Most efficient way to query stack overflow database for a question and its answers

So I'm trying to query the stack overflow database for a question and its answers. So far I have come across two ways to do this:

SELECT questions.Id as [Post Link], questions.title, answers.body, questions.viewcount
FROM Posts answers
INNER JOIN Posts questions ON answers.parentid =

and the second way is this

SELECT * # Replace the actual fields
FROM posts 
WHERE (Id = {POST_ID}) OR (ParentId = {POST_ID})

which approach is better and why ? is there a different way to do this ? and is there a term in sql for this parent child relationship. Any topics I could study up on how to design efficient queries on this?

2 answers

  • answered 2019-11-14 05:48 Dmitrij Kultasev

    There is no such thing as "The best" here. As always with databases. Moreover these 2 queries are completely different and return different result. You can't compare them together.

    The difference is:

    • First query would return all posts with it's answers if there is at least 1 answer. If you want to return posts with the answers also, then use OUTER join for that.
    • Second query will return post as 1 row and all other posts as other rows. For example, if the post has 1 answer then you'll get 2 rows instead of 1 in the first query.

    So, there is no proper answer to your question, but I would stick with the 1st approach (just change the JOIN type there).

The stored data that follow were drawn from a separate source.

/-- Can a unit form events in a projection slot: its direction and sub-index are enabled (Table 4.10: DIR, SEL)? -/
def slotForms (cfg p1 : Word) (q : Nat) : Bool :=
  if cfg.bits 2 0 = 1 then p1.bit (4 + q % 2) else if cfg.bits 2 0 = 4 then p1.bit q else true

/-- The sources of channel events at an axon: source ID and type, through the valid entries of the enabled units and the markers. -/
def State.chanReach (s : State) (n c axon : Nat) : List (Nat × Nat) :=
  let hit (i : Nat) : Bool := let w := s.rd (chenc n) (0x300 + 4 * i); i < 256 && w.bit 31 && w.bits 7 0 = c && w.bits 23 8 = axon
  let src := s.srcChan n
  let units := (List.range 8).flatMap fun u =>
    let r := s.unitRegs n u
    let fan := r.2.1.bits 9 8 + 1
    (List.range (slotsUsed r.1 r.2.2.1 r.2.2.2.1)).filterMap fun q =>
      if slotForms r.1 r.2.2.2.1 q && (List.range fan).any fun j => hit (r.2.1.bits 7 0 + q * fan + j) then some (encSource src u (r.1.bits 4 3) (slotSub r.1 r.2.2.1 q), 1) else none
  let mk := s.rd (chenc n) 0x04C
  units ++ (if mk.bit 10 && (List.range (mk.bits 9 8 + 1)).any fun j => hit (mk.bits 7 0 + j) then [(gapSource src, 3)] else [])

/-- The same for all channels of the partition. -/
def State.chansReach (s : State) (m : Img) (c axon : Nat) : List (Nat × Nat) :=
  (m.chans.flatMap fun l => s.chanReach (s.physChan l) c axon).eraseDups

/-! ### Rows -/

/-- The delay of a delay code in the image (section 0x03). -/
def Img.delay (m : Img) (i : Nat) : Nat := if i = 63 then 0 else bytesAt (m.get 0x03 0xFF 0) (4 * i) 4

/-- The directory entry of an axon in section 0x05's content. LINE counts lines from the start of the content, whose first 8,192 are the directory. -/
def imgDir (c axon : Nat) : Nat := bytesAt c (8 * axon) 8
/-- The bytes of the row of a directory entry. -/
def imgRow (c d : Nat) : Nat := bytesAt c (64 * dirRow d) (64 * dirLen d)
/-- Its header. -/
def imgHdr (row : Nat) : RowHdr := rowHdrOf (bytesAt row 0 16)
/-- Its entries. -/
def imgEnts (row : Nat) : List RowEnt :=
  let h := imgHdr row
  (rowEntsFrom ((List.range h.nwords).map fun w => bytesAt row (16 + 2 * w) 2) h.base 0 0 none).take h.nent
/-- Is an entry vacant? -/
def RowEnt.isVacant (e : RowEnt) : Bool := e.dcode = 63

/-- The axons of a Cabinet that have a row. -/
def Img.axons (m : Img) (c : Nat) : List Nat := (List.range (min 65536 (m.lenOf 0x05 c 0 / 8))).filter fun a => dirValid (imgDir (m.get 0x05 c 0) a)

/-- The smallest delay of a row's entries. -/
def Img.rowMin (m : Img) (row : Nat) : Nat := ((imgEnts row).filter fun e => !e.isVacant).foldl (fun a e => min a (m.delay e.dcode)) 0xFFFFFFFF

/-- R198: the DMIN that the image implies for a Cabinet. -/
def Img.dmin (m : Img) (c : Nat) : Nat :=
  (m.axons c).foldl (fun a x => if (m.reaches c c x).isEmpty then a else min a (m.rowMin (imgRow (m.get 0x05 c 0) (imgDir (m.get 0x05 c 0) x)))) 0xFFFFFFFF

/-- R212: does a row break a check of its layout? -/
def Img.rowBad (m : Img) (c axon : Nat) : Bool :=
  let con := m.get 0x05 c 0
  let d := imgDir con axon
  let row := imgRow con d
  let h := imgHdr row
  let es := imgEnts row
  let t := rowTagAt h.nwords
  let last := t + (if h.plastic then 2 * h.nent else 0)
  let vac := es.filter (·.isVacant)
  !rowFits h es d axon || h.plastic ≠ dirPlastic d || h.remote ≠ d.testBit 44 || nb d 62 45 ≠ 0 || (bytesAt row 0 16) % 2 ^ 13 ≠ 0 ||
  es.any (fun e => decide (32767 < e.tgt)) || h.vacant ≠ vac.length || vac.any (fun e => e.code ≠ 0 || e.td = 63) ||
  decide (m.lenOf 0x04 c 0 / 32 < h.cbbase + (h.nent + 32 * 2 ^ h.gsize - 1) / (32 * 2 ^ h.gsize)) ||
  (!h.plastic && (h.vacant ≠ 0 || h.cwbase ≠ 0 || h.cwlog ≠ 0)) ||
  es.any (fun e => e.td = 63 && decide (2 ^ 15 ≤ bytesAt row (16 + 2 * (e.w + 1)) 2)) ||
  bytesAt row (16 + 2 * h.nwords) (t - 16 - 2 * h.nwords) ≠ 0 || bytesAt row last (64 * dirLen d - last) ≠ 0 ||
  (!(m.reaches c c axon).isEmpty && decide (m.rowMin row < bytesAt (m.get 0x0D c 0) 4 4)) || (m.legacy && h.plastic)

/-- R197: does a valid projection entry of a channel of the image name an axon? -/
def State.chanNames (s : State) (m : Img) (c axon : Nat) : Bool :=
  m.chans.any fun l => (List.range 256).any fun i =>
    let w := s.rd (chenc (s.physChan l)) (0x300 + 4 * i)
    w.bit 31 && w.bits 7 0 = c && w.bits 23 8 = axon

/-- R197: is a row remote-reachable, plastic or marked REMOTE, with a delay below L; or, in a legacy image, with a delay that is not a non-zero
multiple of 2^15 (Table 15.12)? `s` is the scratch state. -/
def State.delayBad (s : State) (m : Img) (c axon : Nat) : Bool :=
  let row := imgRow (m.get 0x05 c 0) (imgDir (m.get 0x05 c 0) axon)
  let h := imgHdr row
  let far := h.remote || h.plastic || m.cabs.any (fun o => o ≠ c && !(m.reaches o c axon).isEmpty) || s.chanNames m c axon
  (far && decide (m.rowMin row < m.look)) ||
  (m.legacy && (imgEnts row).any fun e => !e.isVacant && (m.delay e.dcode = 0 || m.delay e.dcode % 2 ^ 15 ≠ 0))

/-- R45, R239: the TRIG_IN pins whose events reach an axon of partition `k`. -/
def State.trigReach (s : State) (k c axon : Nat) : Nat :=
  ((List.range 4).filter fun n =>
    let w := s.rd pTime (0x090 + 0x20 * n)
    s.flag pTime (0x080 + 0x20 * n) 3 && w.bits 5 0 = k && w.bits 13 6 = c && w.bits 31 16 = axon).length

/-- Is a group of a Cabinet one that only EMIT_EVENTS can use: no neuron record names it (DEDUCED, log entry 45)? -/
def Img.graded (m : Img) (o x : Nat) : Bool := !(List.range 32768).any fun n => (m.neuron o n).map recGroup = some x

/-- R276: is an axon reached by graded events and by spikes of one source? Graded events go by the groups that no neuron record names, which only
EMIT_EVENTS can use (DEDUCED, log entry 45). -/
def Img.gradedBad (m : Img) (c axon : Nat) : Bool :=
  m.cabs.any fun o =>
    let l := m.reaches o c axon
    l.any fun e => m.graded o e.1 && l.any fun f => f.2 = e.2 && (m.neuron o f.2).map recGroup = some f.1

/-- R239: does a plastic row break its conditions? The sources are the neurons that project to it, with their spikes or with graded events, the channels'
slots and the TRIG_IN pins. -/
def State.plasticBad (s : State) (k : Nat) (m : Img) (c axon : Nat) : Bool :=
  let row := imgRow (m.get 0x05 c 0) (imgDir (m.get 0x05 c 0) axon)
  let h := imgHdr row
  let cells := (m.cabs.flatMap fun o => (m.reaches o c axon).filterMap fun x =>
    if (m.neuron o x.2).map recGroup = some x.1 then some (o * 32768 + x.2, 0) else if m.graded o x.1 then some (o * 32768 + x.2, 5) else none).eraseDups
  h.plastic &&
    (decide (1 < cells.length + (s.chansReach m c axon).length + s.trigReach k c axon) || bytesAt row (rowTagAt h.nwords) (2 * h.nent) ≠ 0 ||
      (h.cwlog ≠ 0 && decide (32767 < h.cwbase + 2 ^ h.cwlog - 1)))

/-- The codebook records that the plastic rows of a Cabinet use. -/
def Img.plasticCbs (m : Img) (c : Nat) : List Nat :=
  (m.axons c).flatMap fun a =>
    let h := imgHdr (imgRow (m.get 0x05 c 0) (imgDir (m.get 0x05 c 0) a))
    if h.plastic then (List.range ((h.nent + 32 * 2 ^ h.gsize - 1) / (32 * 2 ^ h.gsize))).map (h.cbbase + ·) else []

/-- Does a Cabinet hold a plastic row? -/
def Img.plasticCab (m : Img) (c : Nat) : Bool := (m.axons c).any fun a => (imgHdr (imgRow (m.get 0x05 c 0) (imgDir (m.get 0x05 c 0) a))).plastic

/-- R241: does a learning rule record fail? -/
def Img.ruleBad (m : Img) (r : Nat) : Bool :=
  let tg := nb r 84 80
  let psh := nb r 92 88
  let age := nb r 108 96
  ruleValid r &&
    (tg < 4 || 30 < tg || psh < 4 || 30 < psh || age = 0 || 8191 < age ||
     (r.testBit 130 && (nb r 117 112 = 63 || m.delay (nb r 117 112) < m.look)) ||
     nb r 55 54 ≠ 0 || nb r 63 61 ≠ 0 || nb r 71 69 ≠ 0 || nb r 79 77 ≠ 0 || nb r 87 85 ≠ 0 || nb r 95 93 ≠ 0 || nb r 111 109 ≠ 0 ||
     nb r 119 118 ≠ 0 || nb r 127 124 ≠ 0 || nb r 159 131 ≠ 0 || nb r 511 192 ≠ 0)

/-! ### Projection checks (R225) -/

/-- R146: does a multicast tree belong to another key than `k`? -/
def State.treeTaken (s : State) (k t : Nat) : Bool :=
  (List.range 288).any fun p => let w := s.rd (rtr p) (0x300 + 4 * t); w.bit 31 && w.bits 21 16 ≠ k

/-- Does a destination record fail? `s` is the scratch state. -/
def State.destBad (s : State) (k : Nat) (m : Img) (d span : Nat) : Bool :=
  let t := dstTarget d
  nb d 25 0 ≠ 0 || decide (65535 < dstAxon d + span) ||
  (if dstKind d = 0 then decide (m.nlog < t)
   else if dstKind d = 1 then
     decide (16 ≤ t) || (m.find 0x0C 0xFF t).isNone ||
       (List.range (span + 1)).any fun i => (s.inputUnit (s.physChan t) (dstAxon d + i)).isNone
   else if dstKind d = 2 then decide (64 ≤ t) || (m.leaves t).isNone || s.treeTaken k t
   else dstAxon d ≠ 0 || decide (m.nlog < t / 4096))

/-- Does a group record fail? -/
def Img.groupBad (m : Img) (c x g : Nat) : Bool :=
  decide (grpHi g < grpLo g) || decide (16 < nb g 34 30) || decide (4096 < nb g 46 35 + nb g 34 30) || nb g 63 47 ≠ 0 ||
  (List.range 32768).any fun n => (m.neuron c n).map recGroup = some x && (decide (n < grpLo g) || decide (grpHi g < n))

/-- R225: the neurons of a Drawer whose GROUP names a group, in an image that gives the Cabinet no projection tables: no group holds them. -/
def Img.groupless (m : Img) (c d : Nat) : List Nat :=
  if (m.find 0x07 c 0).isSome then []
  else ((List.range 8192).map (8192 * d + ·)).filter fun n => match m.neuron c n with | some r => recGroup r ≠ 0xFFFF | none => false

/-- The items of section 0x07 that fail: group x, or 4,096 + y for the destination record y of a group. -/
def State.projFails (s : State) (k : Nat) (m : Img) (c : Nat) : List Nat :=
  ((List.range 4096).filter fun x => m.groupBad c x (m.group c x)) ++
  ((m.groups c).flatMap fun g => (grpDests g.2).filter fun y => s.destBad k m (m.dest c y) (grpHi g.2 - grpLo g.2)).map (4096 + ·) ++
  ((List.range 4096).filter fun y => s.destBad k m (m.dest c y) 0).map (4096 + ·)

/-! ### The general shared area, queues, horizon values -/

/-- PGT_BASE and PIN_BASE of section 0x07, behind the tables and the pins. -/
def Img.pgtBase (m : Img) (c : Nat) : Nat := bytesAt (m.get 0x07 c 0) 0x11000 4
/-- PIN_BASE. -/
def Img.pinBase (m : Img) (c : Nat) : Nat := bytesAt (m.get 0x07 c 0) 0x11004 4

/-- Section 0x09: RESET_PC, the number of relocations, the relocations, and the content. -/
def sharedRelocs (c : Nat) : Nat := bytesAt c 4 4
/-- A relocation list entry. -/
def sharedReloc (c i : Nat) : Nat := bytesAt c (8 + 8 * i) 8
/-- Where the content starts in the section. -/
def sharedAt (c : Nat) : Nat := 8 + 8 * sharedRelocs c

  • answered 2019-11-14 06:29 MichaƂ Turczyn

    If two results are just as good for you it all comes down to performance.

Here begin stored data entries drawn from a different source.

-- ==== Sys2Proof/Machine/Placement.lean ====
section
/-!
DEFINITION. Placement.lean: what the placement engine decides: positions and regions (R344, R357), the trees, key masks and shares (R146, R147, R354), and
admission (R355, R356). The choices that R344 to R356 leave to the engine are the model's (DESIGN CHOICE, log entry 46).
-/

namespace Sys2Proof.Machine

/-! ### Positions -/

/-- The logical columns of a row: its positions but for its two spares. -/
def State.rowColumns (s : State) (r : Nat) : List Nat := ((List.range 18).map (18 * r + ·)).filter fun p => !s.boot.spareSet.testBit p

/-- May a partition be placed at a position: healthy, of no partition and no spare? -/
def State.placeable (s : State) (p : Nat) : Bool := s.spare p && !s.boot.spareSet.testBit p

/-- R344, rule 2: the position sets in which a partition of `n` Cabinets may be placed. -/
def State.blocks (s : State) (n : Nat) : List (List Nat) :=
  if 16 < n then [(List.range 288).filter s.placeable]
  else (List.range 13).flatMap fun r => (List.range 13).map fun c =>
    ((List.range 4).flatMap fun i => ((s.rowColumns (r + i)).drop c).take 4).filter s.placeable

/-- The sum of rate × hops between a logical Cabinet at a position and those already placed. -/
def placeCost (rate : Nat → Nat → Nat) (c p : Nat) (acc : List (Nat × Nat)) : Nat := acc.foldl (fun a x => a + (rate c x.1 + rate x.1 c) * hops p x.2) 0

/-- R344, rule 3: the cheapest placement of the logical Cabinets of a list on the positions of a list: its cost and its positions in the order of the
logical Cabinets, the lexicographically lowest of those with the lowest cost. -/
def searchPlace (rate : Nat → Nat → Nat) (ps : List Nat) : List Nat → List (Nat × Nat) → Option (Nat × List Nat)
  | [], _ => some (0, [])
  | c :: cs, acc =>
    ps.foldl (fun best p =>
      if acc.any (·.2 = p) then best
      else match searchPlace rate ps cs (acc ++ [(c, p)]) with
        | none => best
        | some r =>
          let w := r.1 + placeCost rate c p acc
          match best with
          | some b => if w < b.1 then some (w, p :: r.2) else best
          | none => some (w, p :: r.2)) none

/-- Is a list lexicographically below another? -/
def lexLt : List Nat → List Nat → Bool
  | [], [] => false
  | [], _ :: _ => true
  | _ :: _, [] => false
  | a :: as, b :: bs => decide (a < b) || (a = b && lexLt as bs)

/-- R344: the positions of the logical Cabinets of an image, in order; none where they do not fit. At least eight healthy spares stay. -/
def State.placeFor (s : State) (m : Img) (rate : Nat → Nat → Nat) : Option (List Nat) :=
  let n := m.nlog + 1
  if s.spares.length < n + 8 then none
  else
    ((s.blocks n).foldl (fun (best : Option (Nat × List Nat)) ps =>
      if ps.length < n then best
      else match searchPlace rate ps m.cabs [] with
        | none => best
        | some r =>
          match best with
          | some b => if r.1 < b.1 || (r.1 = b.1 && lexLt r.2 b.2) then some r else best
          | none => some r) none).map (·.2)

/-- R357: the positions that an image lacks. -/
def State.lacking (s : State) (m : Img) : Nat := max 1 (m.nlog + 1 + 8 - s.spares.length)

/-! ### Regions -/

/-- A region that the engine has set aside: stack, number, kind, bytes used, the logical Cabinet it serves (256 for a channel) and its mirror. -/
structure Allot where
  st   : Nat
  r    : Nat
  kind : Nat
  used : Nat
  cab  : Nat
  mir  : Option (Nat × Nat)
  deriving DecidableEq, Repr

/-- Is a region free, and not among those set aside? -/
def State.regionFree (s : State) (acc : List Allot) (h r : Nat) : Bool :=
  (s.freeRegions h).contains r && !acc.any fun a => (a.st = h && a.r = r) || a.mir = some (h, r)

/-- R380: has the stack no retired pseudo-channel? -/
def State.cleanStack (s : State) (h : Nat) : Bool := s.healthyPcs h = 32

/-- The lowest-numbered run of `n` free regions of a stack. -/
def State.freeRun (s : State) (acc : List Allot) (h n : Nat) : Option Nat :=
  s.regions.find? fun r => (List.range n).all fun i => s.regionFree acc h (r + i)

/-- The run of regions in another stack that mirrors `n` regions of stack `h` (R344, R377): the first stack of the order that has one. -/
def State.mirrorRun (s : State) (acc : List Allot) (order : List Nat) (h n : Nat) : Option (Nat × Nat) :=
  order.findSome? fun g => if g = h || !(s.cleanStack g || s.cleanStack h) then none else (s.freeRun acc g n).map fun r => (g, r)

/-- R357: room for an area of a kind in one stack: in a region of that kind set aside already, or in new ones. -/
def State.allotIn (s : State) (acc : List Allot) (order : List Nat) (mirror : Bool) (cab kind bytes h : Nat) : Option (Nat × List Allot) :=
  match acc.find? fun a => a.st = h && a.kind = kind && decide (a.used + bytes ≤ 2 ^ 30) with
  | some a => some (h * 2 ^ 35 + a.r * 2 ^ 30 + a.used, acc.map fun b => if b = a then { a with used := a.used + bytes } else b)
  | none =>
    let n := (bytes + 2 ^ 30 - 1) / 2 ^ 30
    match s.freeRun acc h n with
    | none => none
    | some r =>
      let new (mir : Option (Nat × Nat)) : List Allot := (List.range n).map fun i =>
        ⟨h, r + i, kind, if i + 1 = n then bytes - i * 2 ^ 30 else 2 ^ 30, cab, mir.map fun x => (x.1, x.2 + i)⟩
      if mirror then (s.mirrorRun acc order h n).map fun x => (h * 2 ^ 35 + r * 2 ^ 30, acc ++ new (some x))
      else if s.cleanStack h then some (h * 2 ^ 35 + r * 2 ^ 30, acc ++ new none) else none

/-- R357: the areas of a partition, placed one after another: (Cabinet or channel, use, base, bytes), the regions set aside, and the bytes that found no
room. -/
def State.allotAll (s : State) (prot : Bool) (pos : Nat → Nat) :
    List (Nat × Nat × Nat × Nat) → List Allot → List (Nat × Nat × Nat × Nat) × List Allot × Nat
  | [], acc => ([], acc, 0)
  | (c, use, kind, bytes) :: rest, acc =>
    let order := s.stackOrder (pos c)
    let mirror := prot && (kind = 1 || kind = 3 || kind = 4)
    match order.findSome? (s.allotIn acc order mirror (min c 256) kind bytes) with
    | some x => let t := s.allotAll prot pos rest x.2; ((c, use, x.1, bytes) :: t.1, t.2.1, t.2.2)
    | none => let t := s.allotAll prot pos rest acc; (t.1, t.2.1, t.2.2 + bytes)

/-- REG_CFG of an allotted region: HASH and SLOT stay. -/
def regWord (old : Word) (k kind : Nat) (mir : Option (Nat × Nat)) (primary : Bool) : Word :=
  let w := ((old.setBits 5 0 k).setBits 9 6 kind).setBits 31 31 1
  match mir with
  | some x => ((w.setBits 18 17 x.1).setBits 23 19 x.2).setBits 24 24 (b2n primary)
  | none => (w.setBits 23 17 0).setBits 25 24 0

/-- R372, R380: a region is allotted: its entry, DEGRADED where a mirrored region's stack has a retired pseudo-channel, and its key. -/
def State.putRegion (s : State) (h r : Nat) (w : Word) : State :=
  (s.wr (hut1 h) (0x100 + 8 * r) (w.setBits 25 25 (b2n (w.bit 24 && s.healthyPcs h ≠ 32)))).wr (hut1 h) (0x104 + 8 * r) (s.boot.hashKey.setBits 31 31 0)

/-- The regions set aside become the partition's. -/
def State.takeRegions (s : State) (k : Nat) (l : List Allot) : State :=
  l.foldl (fun s a =>
    let s := s.putRegion a.st a.r (regWord (s.regCfg a.st a.r) k a.kind a.mir true)
    match a.mir with
    | some x => s.putRegion x.1 x.2 (regWord (s.regCfg x.1 x.2) k 2 (some (a.st, a.r)) false)
    | none => s) s

/-- A partition's regions are free again. -/
def State.freePartRegions (s : State) (k : Nat) : State :=
  (List.range 4).foldl (fun s h => s.regions.foldl (fun s r =>
    let w := s.regCfg h r
    if w.bit 31 && w.bits 5 0 = k && decide (w.bits 9 6 < 8) then s.wr (hut1 h) (0x100 + 8 * r) ((w.setBits 9 0 0).setBits 31 17 0) else s) s) s

/-! ### Trees, masks and shares -/

/-- The links of the XY path from a router to a router: (router, output port). -/
def xyPath (q : Nat) : Nat → Nat → List (Nat × Nat)
  | 0, _ => []
  | n + 1, p =>
    if p = q then []
    else
      let o := outPort p q 0 true
      match neighbour p o with
      | some x => (p, o) :: xyPath q n x.1
      | none => []

/-- Where an endpoint hangs: its router and the port to it. -/
def endAt (e : Nat) : Nat × Nat := if isCab e then (e, 0) else (evAttach e).getD (0, 4)

/-- R146: the ports of a tree with XY paths from a root router to leaf endpoints: (router, port), each link at both its ends. -/
def treePorts (root : Nat) (leaves : List Nat) : List (Nat × Nat) :=
  (leaves.flatMap fun e =>
    let a := endAt e
    a :: (xyPath a.1 34 root).flatMap fun l => match neighbour l.1 l.2 with | some x => [l, x] | none => [l]).eraseDups

/-- R144 to R148: the ports on which the routers of a tree send a reduction upward: (router, port towards the root). -/
def treeUps (root : Nat) (leaves : List Nat) : List (Nat × Nat) :=
  (root, 0) :: (leaves.flatMap fun e => (xyPath (endAt e).1 34 root).filterMap fun l => neighbour l.1 l.2).eraseDups

/-- TREE_k of every router: the broadcast tree and the reduction tree of a partition. The Bureau, which sends on it, stands on the tree also where it is
no leaf. -/
def State.setTree (s : State) (k root : Nat) (leaves : List Nat) : State :=
  let o := 0x200 + 4 * k
  let ports := (treePorts root (0x161 :: leaves)).filter fun x => x ≠ endAt 0x161 || leaves.contains 0x161
  let s := (List.range 288).foldl (fun s p => s.wr (rtr p) o 0x700) s
  let s := ports.foldl (fun s x => s.setFlag (rtr x.1) o x.2 true) s
  let s := (treeUps root (0x161 :: leaves)).foldl (fun s x => s.setFld (rtr x.1) o 10 8 x.2) s
  { s with leaves := SMap.set (fun _ => 0) s.leaves (4096 + k) leaves.length }

/-- A multicast tree: its port sets hold every Cabinet of the partition, which may inject on it, and its local ports the leaves. -/
def State.setMcast (s : State) (k t root : Nat) (cabs leaves : List Nat) : State :=
  let o := 0x300 + 4 * t
  let ports := (treePorts root cabs).filter fun x => x.2 ≠ 0 || leaves.contains x.1
  let routers := (treePorts root cabs).map (·.1)
  let s := routers.foldl (fun s p => s.wr (rtr p) o (BitVec.ofNat 32 (k % 64 * 2 ^ 16 + 2 ^ 31))) s
  let s := ports.foldl (fun s x => s.setFlag (rtr x.1) o x.2 true) s
  { s with leaves := SMap.set (fun _ => 0) s.leaves (64 * k + t) leaves.length }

    In terms of performance there's couple of things you could study, as indexes for example, and how they are used be the SQL engine.

    So, in terms of performance, second query is likely to be better, because there you can query just one table instead of two (quite obvious).

    Also you have WHERE clause (and ON in first query) which greatly depend on indexes.

    Since Id columns are very often idexed, second query seems to be very efficient.